「新しいデータフレームを作成せずに」という要件を実際に満たすことはできないと思いますが、新しいデータフレームをその場で作成することはできます。
ggplot(transform(iris,
Species=factor(Species,levels=c("virginica","setosa","versicolor")))) +
geom_histogram(aes(Petal.Width))+ facet_grid(Species~.)
または、tidyverseイディオムでは:
iris %>%
mutate(across(Species, factor, levels=c("virginica","setosa","versicolor"))) %>%
ggplot() +
geom_histogram(aes(Petal.Width))+
facet_grid(Species~.)
これを制御する別の方法があればいいのにと思いますが、ggplot
すでにかなり強力な(そして複雑な)エンジンです...
(1)データセット内の行の順序は、(2)因子のレベルの順序とは無関係であることに注意してください。
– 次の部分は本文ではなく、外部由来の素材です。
-- ==== Sys2Proof/Machine/Queries.lean ====
section
/-! DEFINITION. Identity, status, log and parameter commands (R471, R472), and the memory and window commands (R486,
R487). -/

namespace Sys2Proof.Machine

open Sys2Proof

/-! ### Identity and status (R471) -/

/-- The IDENT fields of R499 past those of HELLO_ACK. -/
def identJtag (s : State) : Nat := bitsOf s.fuses.ident.toNat 26 16

def identMipi (s : State) : Nat := bitsOf s.fuses.ident.toNat 46 32

def identPart (s : State) : Nat := bitsOf s.fuses.ident.toNat 63 48

/-- The 64 B of `IDENTIFY`. The supported feature mask is zero on stepping B (R462). -/
def identityData (s : State) : List Byte :=
  natToBytes 1 (identOrder s) ++ natToBytes 1 (identStepping s) ++ natToBytes 2 Config.romRevision ++
    natToBytes 4 s.firmware.patchVersion ++ natToBytes 8 (identSerial s) ++ natToBytes 2 (identMipi s) ++
    natToBytes 2 (identPart s) ++ natToBytes 8 0 ++ natToBytes 8 s.firmware.features.toNat ++
    natToBytes 1 s.firmware.activeBank ++ natToBytes 1 (s.fuses.policy.toNat % 16) ++ natToBytes 26 0

/-- `IDENTIFY`. -/
def cmdIdentify : Cmd := fun _ f s => if !argsClear f [] then badParam s else answerData (identityData s) s

/-- `DEVICE_STATUS`: bytes 0x0000 to 0x00FF of the window. -/
def cmdDeviceStatus : Cmd := fun _ f s => if !argsClear f [] then badParam s else answerData (windowBytes s 0 4) s

/-- `SENSOR_READ`: bytes 0x0100 to 0x017F of the window. -/
def cmdSensorRead : Cmd := fun _ f s => if !argsClear f [] then badParam s else answerData (windowBytes s 0x100 2) s

/-- How far a task is, in percent. -/
def taskProgress (s : State) (t : Task) : Nat :=
  if t.state = .done then 100
  else
    match t.work with
    | .retire c => min 100 (migratePct s c)
    | .rekey pd => if t.state = .running then min 100 (sealParam s.partitions[pd] 0x7407) else 0
    | _ => t.progress

/-- The task that a ticket still names: any until 1,000 more have been issued (R445). -/
def taskNamed (s : State) (ticket : Nat) : Option Task :=
  s.tasks.find? fun t => decide (ticket ≠ 0) && decide (t.ticket = ticket) &&
    (decide (t.state ≠ .done) || decide (ticketAge s.nextTicket t.ticket ≤ 1000))

/-- The 16 B of `TASK_STATUS`. -/
def taskData (s : State) (ticket : Nat) : List Byte :=
  match taskNamed s ticket with
  | none => natToBytes 16 (3 * 2 ^ 16)
  | some t =>
    let state := match t.state with | .queued => 0 | .running => 1 | .done => 2
    natToBytes 16 (t.opcode.toNat + state * 2 ^ 16 + (if t.state = .done then kstatusCode t.status else 0) * 2 ^ 24 +
      taskProgress s t * 2 ^ 32 + queuePosition s t.ticket % 256 * 2 ^ 40 + t.result.toNat * 2 ^ 64)

/-- `TASK_STATUS`. -/
def cmdTaskStatus : Cmd := fun _ f s =>
  if !argsClear f [(0, 2)] then badParam s else answerData (taskData s (arg f 0 2)) s

/-! ### The log (R455, R456) -/

/-- The record of a log_count that the ring still holds. -/
def recordNamed (s : State) (n : Nat) : List Byte :=
  match s.log.records[s.log.count - 1 - n]? with
  | some r => recordBytes r
  | none => natToBytes 32 0

/-- The response of `LOG_READ`: from the first record wanted, or the oldest that remains. -/
def logData (s : State) (first wanted : Nat) : List Byte :=
  let oldest := s.log.count - s.log.records.length
  let start := max first oldest
  let n := min wanted (s.log.count - start)
  natToBytes 8 start ++ natToBytes 4 (min (start - first) 4294967295) ++ natToBytes 2 n ++ natToBytes 2 0 ++
    (List.range n).flatMap fun i => recordNamed s (start + i)

/-- `LOG_READ`. -/
def cmdLogRead : Cmd := fun _ f s =>
  if !argsClear f [(0, 10)] then badParam s else answerData (logData s (arg f 0 8) (arg f 8 2)) s

/-- `ALERT_ACK`: never backward, never past log_count (R472). -/
def cmdAlertAck : Cmd := fun _ f s =>
  if !argsClear f [(0, 8)] then badParam s
  else answer .ok (modLog (fun l => { l with ackIndex := max l.ackIndex (min (arg f 0 8) l.count) }) s)

/-! ### Parameters (R472, R438) -/

/-- The entries of `PARAM_READ`: ID and instance. -/
def readEntries (f : Frame) : List (Nat × Nat) :=
  (List.range (arg f 0 2)).map fun i => (arg f (4 + 4 * i) 2, arg f (6 + 4 * i) 2)

/-- Entries read in order; what a read clears is clear for the next. -/
def readParams (es : List (Nat × Nat)) (s : State) : List Byte × State :=
  es.foldl (fun (acc : List Byte × State) e =>
    (acc.1 ++ natToBytes 8 (paramRead acc.2 e.1 e.2), paramTouch e.1 e.2 acc.2)) ([], s)

/-- `PARAM_READ`. -/
def cmdParamRead : Cmd := fun _ f s =>
  let es := readEntries f
  if !argsClear f [(0, 2), (4, 4 * es.length)] || !(es.all fun e => paramExists e.1 e.2) then badParam s
  else
    let r := readParams es s
    answerData r.1 r.2

/-- The entries of `PARAM_WRITE`: ID, instance and value. -/
def writeEntries (f : Frame) : List (Nat × Nat × Nat) :=
  (List.range (arg f 0 2)).map fun i => (arg f (4 + 12 * i) 2, arg f (6 + 12 * i) 2, arg f (8 + 12 * i) 8)

/-- The kept parameter instances with the values they have. -/
def keepParams (s : State) : State :=
  modFirmware (fun x => { x with persisted := x.persisted.map fun e => (e.1, e.2.1, paramRead s e.1 e.2.1) }) s

/-- The policer regions that a write has left to their quiesce points, made the wait of its mailbox (R42, R446). -/
def claimRegions (m : Fin 6) (s : State) : State :=
  { s with partitions := s.partitions.map fun x =>
      { x with pendingChanges := x.pendingChanges.map fun e => match e with
        | (.region b n, none) => (.region b n, some m)
        | e => e } }

/-- `PARAM_WRITE`. A mailbox writes P:9004 only with its own bit, which the command set asks for. A write of a policer
region ends at the partition's quiesce point, and holds the order till then. -/
def cmdParamWrite : Cmd := fun m f s =>
  let es := writeEntries f
  if !argsClear f [(0, 2), (4, 12 * es.length)] then badParam s
  else
    let r := writeParams es s
    if r.1 ≠ .ok then answer r.1 s
    else
      let t := claimRegions m (keepParams r.2)
      if changeWaits m t then (none, t) else answer .ok t

/-- `PARAM_PERSIST`: 256 instances past those that R438 names. -/
def cmdParamPersist : Cmd := fun _ f s =>
  let id := arg f 0 2
  let inst := arg f 2 2
  let isIt (e : Nat × Nat × Nat) : Bool := decide (e.1 = id) && decide (e.2.1 = inst)
  if !argsClear f [(0, 5)] || !within 0 1 (arg f 4 1) || !paramExists id inst || !paramWritable id then badParam s
  else if arg f 4 1 = 1 then
    answer .ok (modFirmware (fun x => { x with persisted := x.persisted.filter fun e => !isIt e }) s)
  else if alwaysKept.contains id || s.firmware.persisted.any isIt then answer .ok s
  else if 256 ≤ s.firmware.persisted.length then badParam s
  else answer .ok (modFirmware (fun x => { x with persisted := x.persisted ++ [(id, inst, paramRead s id inst)] }) s)

/-! ### Memory (R360, R487) -/

/-- The requester of a mailbox's memory commands. -/
def memRequester (m : Fin 6) : Requester := if m.val = 5 then .dbg else .mgmt

/-- DBG without debug_view, on a partition whose lines are encrypted (R358, R360). -/
def debugBlind (s : State) (m : Fin 6) (pd : Fin 64) : Bool :=
  let x := s.partitions[pd]
  decide (m.val = 5) && decide (x.mode ≠ .plain) && !x.rights.getLsbD 18

/-- The requester's right (0 read, 1 write) and the partition's key (R43 step 3, R357, R358). -/
def memRight (s : State) (m : Fin 6) (pd : Fin 64) (right : Nat) : Bool :=
  let x := s.partitions[pd]
  hasRight x (requesterCode (memRequester m)) right && keyPresent s x

/-- The partition, first line and line count that a memory command names; none where they do not fit. -/
def memExtent (s : State) (f : Frame) (write : Bool) : Option (Fin 64 × List Nat) :=
  let pd : Fin 64 := Fin.ofNat 64 (arg f 0 1)
  let n := arg f 1 1
  let a := arg f 4 8
  let x := s.partitions[pd]
  let typed := if write then decide (x.ptype = .raw ∨ x.ptype = .counter) else decide (x.ptype ≠ .buffer)
  if decide (64 ≤ arg f 0 1) || !x.valid || !typed || decide (a % 64 ≠ 0) || decide (x.granules * granuleLines < a / 64 + n) then
    none
  else some (pd, (List.range n).map fun i => a / 64 + i)

/-- Channels of a command's lines out of self-refresh before it runs (R177). -/
def wakeLines (pd : Fin 64) (lines : List Nat) (s : State) : State :=
  lines.foldl (fun s i =>
    match placeOf s pd i with
    | some pl => if channelAsleep s pl.channel then leaveSelfRefresh pl.channel s else s
    | none => s) s

/-- A line that a stopped block or a waiting change would hold at a port (R20, R42). -/
def memHeld (s : State) (pd : Fin 64) (i : Nat) : Bool :=
  let x := s.partitions[pd]
  let stopped (b : BlockId) : Bool :=
    blockStopped s b && (match quarterOf b with | some q => !quarterOut s q | none => true)
  !x.pendingChanges.isEmpty ||
    (match placeOf s pd i with
     | some pl =>
       stopped (.channel pl.channel) || (decide (x.mode ≠ .plain) && stopped (.crypto (placeQuarter pl)))
     | none => false) ||
    (match kennelHeld s pd i with
     | some k => k.dirty && stopped (.kennel (kennelSlice k.set))
     | none => false) ||
    (decide (x.mode = .sealed) && (pathSlices s pd i).any stopped)

/-- FAILED with the QTL status and the first failing address (R487). -/
def memFails (st : QStatus) (line : Nat) (s : State) : Option Reply × State :=
  (some { status := .failed, data := natToBytes 8 (qstatusCode st) ++ natToBytes 8 (64 * line) }, s)

/-- One line of a `MEM_READ`. -/
def memReadLine (m : Fin 6) (pd : Fin 64) (i : Nat) (s : State) : LineResult × State :=
  if debugBlind s m pd then storedRead (memRequester m) pd i s
  else
    let r := hostRead (memRequester m) none pd i s
    (r.1, r.2.2)

/-- The lines of a `MEM_READ`: the data, and the first failing line. -/
def memReadLines (m : Fin 6) (pd : Fin 64) :
    List Nat → List Byte → Option (QStatus × Nat) → State → List Byte × Option (QStatus × Nat) × State
  | [], d, bad, s => (d, bad, s)
  | i :: is, d, bad, s =>
    match memReadLine m pd i s with
    | (.data l, s) => memReadLines m pd is (d ++ lineBytes l) bad s
    | (.fail st _, s) => memReadLines m pd is d (match bad with | some e => some e | none => some (st, i)) s

/-- The drains that hold a read of lines back finished (R167). -/
def endDrains (pd : Fin 64) (lines : List Nat) (s : State) : State :=
  lines.foldl (fun s i => match placeOf s pd i with
    | some pl => endDrain pl.channel s
    | none => s) s

/-- `MEM_READ`. A line that would be held ends it BUSY. -/
def cmdMemRead : Cmd := fun m f s =>
  match memExtent s f false with
  | none => badParam s
  | some (pd, lines) =>
    if !argsClear f [(0, 2), (4, 8)] then badParam s
    else if partitionOrphaned s pd then memFails .orphaned (arg f 4 8 / 64) s
    else if !memRight s m pd 0 then answer .denied s
    else
      match lines.find? (memHeld s pd) with
      | some i => memFails .busy i s
      | none =>
        let r := memReadLines m pd lines [] none (endDrains pd lines (wakeLines pd lines s))
        match r.2.1 with
        | some (st, i) => memFails st i r.2.2
        | none => answerData r.1 r.2.2

/-- The lines of a `MEM_WRITE`, each settled by itself: the first failing line. -/
def memWriteLines (m : Fin 6) (pd : Fin 64) (f : Frame) :
    List (Nat × Nat) → Option (QStatus × Nat) → State → Option (QStatus × Nat) × State
  | [], bad, s => (bad, s)
  | (k, i) :: is, bad, s =>
    let l := lineOf (bytesAt f.args (12 + 64 * k) 64)
    match hostWrite (memRequester m) pd i (policerImage s s.partitions[pd] i l) s with
    | (none, s) => memWriteLines m pd f is bad s
    | (some e, s) => memWriteLines m pd f is (match bad with | some b => some b | none => some (e.1, i)) s

/-- `MEM_WRITE`. -/
def cmdMemWrite : Cmd := fun m f s =>
  match memExtent s f true with
  | none => badParam s
  | some (pd, lines) =>
    if !argsClear f [(0, 2), (4, 8 + 64 * lines.length)] then badParam s
    else if partitionOrphaned s pd then memFails .orphaned (arg f 4 8 / 64) s
    else if !memRight s m pd 1 || debugBlind s m pd then answer .denied s
    else
      match lines.find? (memHeld s pd) with
      | some i => memFails .busy i s
      | none =>
        let r := memWriteLines m pd f (lines.mapIdx fun k i => (k, i)) none (wakeLines pd lines s)
        match r.1 with
        | some (st, i) => memFails st i r.2
        | none => answer .ok r.2

/-! ### The window (R486, R496) -/

/-- `WINDOW_READ`. -/
def cmdWindowRead : Cmd := fun _ f s =>
  let o := arg f 0 2
  let n := arg f 2 2
  if !argsClear f [(0, 4)] || decide (o % 64 ≠ 0) || decide (n % 64 ≠ 0) || !within 64 4032 n || decide (65536 < o + n) then
    badParam s
  else answerData (windowBytes s o (n / 64)) s

/-- `WINDOW_WRITE`: only the control page. -/
def cmdWindowWrite : Cmd := fun _ f s =>
  let o := arg f 0 2
  if !argsClear f [(0, 2), (4, 8)] || !(decide (o = 0xFC00) || decide (o = 0xFC08)) then badParam s
  else answer .ok (controlWrite o (BitVec.ofNat 64 (arg f 4 8)) s)

end Sys2Proof.Machine
end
#2は何factor(...,levels=...)
が変わるか、そしてggplot
ファセットの順序を決定するために何を見るかです。#1(データフレームの行を指定された順序で並べ替える)を実行することは、興味深い課題です。私は実際にこれを最初に#2を実行し、次に係数の数値に従ってorder()
またはを使用してソートすることで達成できると思います。arrange()
neworder <- c("virginica","setosa","versicolor")
library(plyr) ## or dplyr (transform -> mutate)
iris2 <- arrange(transform(iris,
Species=factor(Species,levels=neworder)),Species)
ファクターレベルの順序を変更せずにこれを行う簡単な方法をすぐに見つけることはできません(それを実行してから、それに応じてファクターレベルの順序をリセットすることができます)。
一般に、カテゴリ変数のレベルの順序に依存するRの関数は、データセット内の行の順序ではなく、因子レベルの順序に基づいています。上記の答えは、より一般的に適用されます。